▶ _Work order_:
Your answer should be the exact lines of the data below from the one containing "p2 => ⟨.repeatPair, [p1, p2]⟩" through the one containing "[statusCode (.failed .invalidRepeatFrame)]⟩"; please include nothing else.

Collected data
◇ ◇ ◇ ◇ ◇ ◇ ◇
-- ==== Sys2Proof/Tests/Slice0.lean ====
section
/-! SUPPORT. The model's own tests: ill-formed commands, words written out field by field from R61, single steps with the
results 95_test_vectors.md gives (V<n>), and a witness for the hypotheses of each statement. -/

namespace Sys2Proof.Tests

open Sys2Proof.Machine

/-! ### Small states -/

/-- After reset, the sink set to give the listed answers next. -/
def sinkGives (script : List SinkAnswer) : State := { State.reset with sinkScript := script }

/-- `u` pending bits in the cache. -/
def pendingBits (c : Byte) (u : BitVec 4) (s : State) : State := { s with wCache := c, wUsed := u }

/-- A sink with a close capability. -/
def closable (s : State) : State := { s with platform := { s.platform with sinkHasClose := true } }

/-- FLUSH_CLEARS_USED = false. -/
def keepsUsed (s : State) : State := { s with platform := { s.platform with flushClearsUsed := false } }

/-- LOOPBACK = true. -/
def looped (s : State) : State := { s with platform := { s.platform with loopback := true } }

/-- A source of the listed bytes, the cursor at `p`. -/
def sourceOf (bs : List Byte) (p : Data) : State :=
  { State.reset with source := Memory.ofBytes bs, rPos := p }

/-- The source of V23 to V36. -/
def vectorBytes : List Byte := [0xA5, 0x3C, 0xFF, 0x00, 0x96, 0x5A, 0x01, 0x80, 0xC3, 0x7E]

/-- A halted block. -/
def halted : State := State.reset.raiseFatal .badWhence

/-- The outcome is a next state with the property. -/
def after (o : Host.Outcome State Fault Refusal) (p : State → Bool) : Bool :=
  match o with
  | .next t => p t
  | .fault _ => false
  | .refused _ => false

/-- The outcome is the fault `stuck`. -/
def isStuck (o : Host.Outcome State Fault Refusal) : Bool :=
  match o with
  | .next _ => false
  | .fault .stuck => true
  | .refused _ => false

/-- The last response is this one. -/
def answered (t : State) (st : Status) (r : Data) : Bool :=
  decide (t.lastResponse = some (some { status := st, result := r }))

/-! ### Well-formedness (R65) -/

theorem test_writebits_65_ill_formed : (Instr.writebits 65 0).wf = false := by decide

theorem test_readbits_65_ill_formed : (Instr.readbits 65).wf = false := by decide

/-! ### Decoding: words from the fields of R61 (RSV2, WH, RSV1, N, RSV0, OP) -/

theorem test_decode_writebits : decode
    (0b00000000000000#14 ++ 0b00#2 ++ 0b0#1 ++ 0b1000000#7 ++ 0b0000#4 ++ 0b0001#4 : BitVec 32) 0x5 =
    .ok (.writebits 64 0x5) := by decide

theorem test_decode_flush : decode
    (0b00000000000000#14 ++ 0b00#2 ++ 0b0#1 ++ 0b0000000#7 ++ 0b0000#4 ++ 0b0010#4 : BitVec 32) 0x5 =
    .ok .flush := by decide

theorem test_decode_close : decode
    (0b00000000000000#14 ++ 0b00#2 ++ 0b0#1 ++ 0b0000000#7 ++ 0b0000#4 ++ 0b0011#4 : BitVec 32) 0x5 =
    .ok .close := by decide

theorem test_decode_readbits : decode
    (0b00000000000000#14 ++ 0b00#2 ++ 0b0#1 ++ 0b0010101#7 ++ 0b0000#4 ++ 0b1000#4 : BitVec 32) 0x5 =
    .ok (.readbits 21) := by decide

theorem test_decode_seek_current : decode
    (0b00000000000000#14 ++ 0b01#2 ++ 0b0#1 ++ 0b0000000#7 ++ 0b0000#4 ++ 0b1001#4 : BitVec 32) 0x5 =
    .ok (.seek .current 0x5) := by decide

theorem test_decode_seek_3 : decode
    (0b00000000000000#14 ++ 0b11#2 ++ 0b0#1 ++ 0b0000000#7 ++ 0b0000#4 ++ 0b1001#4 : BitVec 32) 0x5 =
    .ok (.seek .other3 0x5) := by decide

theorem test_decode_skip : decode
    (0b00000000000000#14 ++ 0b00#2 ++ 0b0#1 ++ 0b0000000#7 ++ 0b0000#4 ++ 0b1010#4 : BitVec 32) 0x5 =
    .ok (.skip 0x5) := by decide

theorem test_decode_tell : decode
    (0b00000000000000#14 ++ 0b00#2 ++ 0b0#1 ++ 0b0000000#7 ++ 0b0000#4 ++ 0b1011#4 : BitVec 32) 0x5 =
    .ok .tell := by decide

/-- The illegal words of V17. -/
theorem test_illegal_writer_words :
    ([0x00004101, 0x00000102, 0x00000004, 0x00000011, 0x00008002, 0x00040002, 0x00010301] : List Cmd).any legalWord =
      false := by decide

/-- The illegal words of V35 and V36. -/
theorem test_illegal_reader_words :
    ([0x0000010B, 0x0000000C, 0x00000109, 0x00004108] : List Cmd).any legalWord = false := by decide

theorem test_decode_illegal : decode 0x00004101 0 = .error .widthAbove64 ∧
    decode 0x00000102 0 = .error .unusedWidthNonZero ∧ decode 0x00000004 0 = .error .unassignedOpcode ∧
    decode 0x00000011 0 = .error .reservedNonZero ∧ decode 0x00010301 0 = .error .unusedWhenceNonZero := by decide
◇ ◇ ◇ ◇ ◇ ◇ ◇
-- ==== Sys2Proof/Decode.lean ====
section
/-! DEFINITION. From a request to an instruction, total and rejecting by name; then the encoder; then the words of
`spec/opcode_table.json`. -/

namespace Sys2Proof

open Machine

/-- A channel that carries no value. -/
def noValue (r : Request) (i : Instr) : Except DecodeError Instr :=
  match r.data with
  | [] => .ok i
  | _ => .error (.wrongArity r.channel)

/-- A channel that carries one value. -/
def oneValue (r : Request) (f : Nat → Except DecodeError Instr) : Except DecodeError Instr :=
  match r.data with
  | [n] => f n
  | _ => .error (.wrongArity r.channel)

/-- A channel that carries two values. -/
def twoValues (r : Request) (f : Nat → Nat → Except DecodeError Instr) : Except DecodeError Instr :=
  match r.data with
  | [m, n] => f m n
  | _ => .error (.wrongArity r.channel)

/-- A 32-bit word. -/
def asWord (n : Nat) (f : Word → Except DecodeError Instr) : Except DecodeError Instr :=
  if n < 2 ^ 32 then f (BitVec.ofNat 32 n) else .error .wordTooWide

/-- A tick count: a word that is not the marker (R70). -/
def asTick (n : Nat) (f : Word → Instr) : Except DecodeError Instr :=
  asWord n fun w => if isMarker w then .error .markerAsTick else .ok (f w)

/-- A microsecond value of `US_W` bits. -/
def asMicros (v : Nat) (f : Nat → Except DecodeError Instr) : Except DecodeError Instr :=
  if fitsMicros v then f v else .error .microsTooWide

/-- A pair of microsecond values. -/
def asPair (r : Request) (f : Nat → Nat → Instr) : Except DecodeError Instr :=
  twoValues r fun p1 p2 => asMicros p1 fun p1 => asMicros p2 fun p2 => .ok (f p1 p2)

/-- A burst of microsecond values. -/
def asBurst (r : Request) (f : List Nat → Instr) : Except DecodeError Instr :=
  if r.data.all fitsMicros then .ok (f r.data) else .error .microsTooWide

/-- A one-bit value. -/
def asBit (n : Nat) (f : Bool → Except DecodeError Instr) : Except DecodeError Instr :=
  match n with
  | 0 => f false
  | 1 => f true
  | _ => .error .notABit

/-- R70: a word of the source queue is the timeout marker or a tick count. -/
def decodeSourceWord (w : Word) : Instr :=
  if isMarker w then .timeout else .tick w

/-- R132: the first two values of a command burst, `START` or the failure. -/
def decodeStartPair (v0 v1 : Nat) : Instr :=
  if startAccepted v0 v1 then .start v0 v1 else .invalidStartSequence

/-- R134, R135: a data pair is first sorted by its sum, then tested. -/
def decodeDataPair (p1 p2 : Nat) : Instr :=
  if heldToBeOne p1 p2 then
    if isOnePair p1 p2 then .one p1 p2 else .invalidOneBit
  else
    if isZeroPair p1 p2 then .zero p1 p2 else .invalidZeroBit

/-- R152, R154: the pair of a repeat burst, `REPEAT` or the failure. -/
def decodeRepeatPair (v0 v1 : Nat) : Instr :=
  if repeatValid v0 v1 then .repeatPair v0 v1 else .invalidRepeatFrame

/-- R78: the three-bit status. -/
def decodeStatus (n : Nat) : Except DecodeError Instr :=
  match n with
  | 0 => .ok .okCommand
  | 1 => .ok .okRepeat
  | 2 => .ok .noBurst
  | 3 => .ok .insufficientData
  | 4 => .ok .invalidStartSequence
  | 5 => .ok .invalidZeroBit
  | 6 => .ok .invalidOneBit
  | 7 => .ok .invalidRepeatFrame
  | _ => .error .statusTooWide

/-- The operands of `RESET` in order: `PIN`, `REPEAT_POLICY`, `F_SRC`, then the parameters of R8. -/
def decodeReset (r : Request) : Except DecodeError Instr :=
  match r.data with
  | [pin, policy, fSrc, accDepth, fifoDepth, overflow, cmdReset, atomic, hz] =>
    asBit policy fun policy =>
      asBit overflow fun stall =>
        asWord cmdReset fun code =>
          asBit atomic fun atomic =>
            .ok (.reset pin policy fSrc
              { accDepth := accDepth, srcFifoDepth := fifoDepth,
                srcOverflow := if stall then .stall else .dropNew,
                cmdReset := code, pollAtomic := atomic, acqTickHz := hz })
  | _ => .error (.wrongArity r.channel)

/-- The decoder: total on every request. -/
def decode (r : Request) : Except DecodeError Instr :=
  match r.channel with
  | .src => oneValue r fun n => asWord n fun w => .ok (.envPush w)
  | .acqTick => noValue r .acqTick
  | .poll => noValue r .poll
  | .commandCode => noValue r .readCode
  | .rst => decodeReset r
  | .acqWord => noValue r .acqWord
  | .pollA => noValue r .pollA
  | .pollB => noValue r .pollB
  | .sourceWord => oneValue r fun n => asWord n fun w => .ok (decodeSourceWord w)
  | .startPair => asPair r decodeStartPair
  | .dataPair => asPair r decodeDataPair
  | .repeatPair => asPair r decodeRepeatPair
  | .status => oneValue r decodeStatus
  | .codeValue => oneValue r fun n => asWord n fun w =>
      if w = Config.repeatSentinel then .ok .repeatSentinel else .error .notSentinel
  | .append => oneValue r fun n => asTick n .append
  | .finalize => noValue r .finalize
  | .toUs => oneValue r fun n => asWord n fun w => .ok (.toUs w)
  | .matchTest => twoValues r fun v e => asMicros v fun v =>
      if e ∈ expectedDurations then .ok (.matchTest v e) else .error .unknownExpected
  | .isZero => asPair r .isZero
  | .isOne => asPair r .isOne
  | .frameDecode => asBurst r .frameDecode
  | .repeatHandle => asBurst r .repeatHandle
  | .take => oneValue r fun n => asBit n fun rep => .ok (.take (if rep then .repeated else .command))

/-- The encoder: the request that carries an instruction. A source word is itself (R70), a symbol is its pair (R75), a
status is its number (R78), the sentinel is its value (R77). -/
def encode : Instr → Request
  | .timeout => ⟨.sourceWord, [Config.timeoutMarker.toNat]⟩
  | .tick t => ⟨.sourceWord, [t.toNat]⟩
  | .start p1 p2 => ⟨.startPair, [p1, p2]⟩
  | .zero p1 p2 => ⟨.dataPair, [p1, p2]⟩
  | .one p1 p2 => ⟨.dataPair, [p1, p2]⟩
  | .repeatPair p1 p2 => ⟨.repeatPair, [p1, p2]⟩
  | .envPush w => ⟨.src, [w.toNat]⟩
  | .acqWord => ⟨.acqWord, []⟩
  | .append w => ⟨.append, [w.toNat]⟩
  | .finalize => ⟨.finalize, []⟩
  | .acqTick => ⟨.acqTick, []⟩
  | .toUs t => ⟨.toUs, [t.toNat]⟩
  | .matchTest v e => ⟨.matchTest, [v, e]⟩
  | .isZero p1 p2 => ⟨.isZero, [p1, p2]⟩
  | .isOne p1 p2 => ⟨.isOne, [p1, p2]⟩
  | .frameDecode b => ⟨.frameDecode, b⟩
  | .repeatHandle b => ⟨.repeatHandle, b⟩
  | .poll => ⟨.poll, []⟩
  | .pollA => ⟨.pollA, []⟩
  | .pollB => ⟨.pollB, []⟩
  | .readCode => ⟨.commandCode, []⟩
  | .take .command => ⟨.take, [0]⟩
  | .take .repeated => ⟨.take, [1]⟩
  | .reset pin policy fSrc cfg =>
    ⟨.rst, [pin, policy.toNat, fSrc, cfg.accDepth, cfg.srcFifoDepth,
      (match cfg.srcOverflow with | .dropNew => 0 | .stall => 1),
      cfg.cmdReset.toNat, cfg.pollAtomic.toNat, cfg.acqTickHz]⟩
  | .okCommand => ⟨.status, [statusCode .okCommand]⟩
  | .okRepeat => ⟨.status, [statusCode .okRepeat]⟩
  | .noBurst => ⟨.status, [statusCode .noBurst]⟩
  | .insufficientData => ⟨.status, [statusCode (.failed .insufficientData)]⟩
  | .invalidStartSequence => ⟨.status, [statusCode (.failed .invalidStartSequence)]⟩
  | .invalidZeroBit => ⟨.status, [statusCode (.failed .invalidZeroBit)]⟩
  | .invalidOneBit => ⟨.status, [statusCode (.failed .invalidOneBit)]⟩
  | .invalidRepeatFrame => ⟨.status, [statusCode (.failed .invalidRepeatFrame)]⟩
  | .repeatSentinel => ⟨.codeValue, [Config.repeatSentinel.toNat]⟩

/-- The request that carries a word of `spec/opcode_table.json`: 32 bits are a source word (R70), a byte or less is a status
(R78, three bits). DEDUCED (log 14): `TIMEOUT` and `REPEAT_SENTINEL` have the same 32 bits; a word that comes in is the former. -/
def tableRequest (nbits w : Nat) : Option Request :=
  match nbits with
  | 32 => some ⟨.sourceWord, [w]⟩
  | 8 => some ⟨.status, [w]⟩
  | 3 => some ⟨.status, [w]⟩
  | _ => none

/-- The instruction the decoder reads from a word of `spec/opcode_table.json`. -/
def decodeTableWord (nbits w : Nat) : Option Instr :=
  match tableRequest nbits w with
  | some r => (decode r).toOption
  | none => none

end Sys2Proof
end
◇ ◇ ◇ ◇ ◇ ◇ ◇
▶ _Problem solution_:
  | .repeatPair p1 p2 => ⟨.repeatPair, [p1, p2]⟩
  | .envPush w => ⟨.src, [w.toNat]⟩
  | .acqWord => ⟨.acqWord, []⟩
  | .append w => ⟨.append, [w.toNat]⟩
  | .finalize => ⟨.finalize, []⟩
  | .acqTick => ⟨.acqTick, []⟩
  | .toUs t => ⟨.toUs, [t.toNat]⟩
  | .matchTest v e => ⟨.matchTest, [v, e]⟩
  | .isZero p1 p2 => ⟨.isZero, [p1, p2]⟩
  | .isOne p1 p2 => ⟨.isOne, [p1, p2]⟩
  | .frameDecode b => ⟨.frameDecode, b⟩
  | .repeatHandle b => ⟨.repeatHandle, b⟩
  | .poll => ⟨.poll, []⟩
  | .pollA => ⟨.pollA, []⟩
  | .pollB => ⟨.pollB, []⟩
  | .readCode => ⟨.commandCode, []⟩
  | .take .command => ⟨.take, [0]⟩
  | .take .repeated => ⟨.take, [1]⟩
  | .reset pin policy fSrc cfg =>
    ⟨.rst, [pin, policy.toNat, fSrc, cfg.accDepth, cfg.srcFifoDepth,
      (match cfg.srcOverflow with | .dropNew => 0 | .stall => 1),
      cfg.cmdReset.toNat, cfg.pollAtomic.toNat, cfg.acqTickHz]⟩
  | .okCommand => ⟨.status, [statusCode .okCommand]⟩
  | .okRepeat => ⟨.status, [statusCode .okRepeat]⟩
  | .noBurst => ⟨.status, [statusCode .noBurst]⟩
  | .insufficientData => ⟨.status, [statusCode (.failed .insufficientData)]⟩
  | .invalidStartSequence => ⟨.status, [statusCode (.failed .invalidStartSequence)]⟩
  | .invalidZeroBit => ⟨.status, [statusCode (.failed .invalidZeroBit)]⟩
  | .invalidOneBit => ⟨.status, [statusCode (.failed .invalidOneBit)]⟩
  | .invalidRepeatFrame => ⟨.status, [statusCode (.failed .invalidRepeatFrame)]⟩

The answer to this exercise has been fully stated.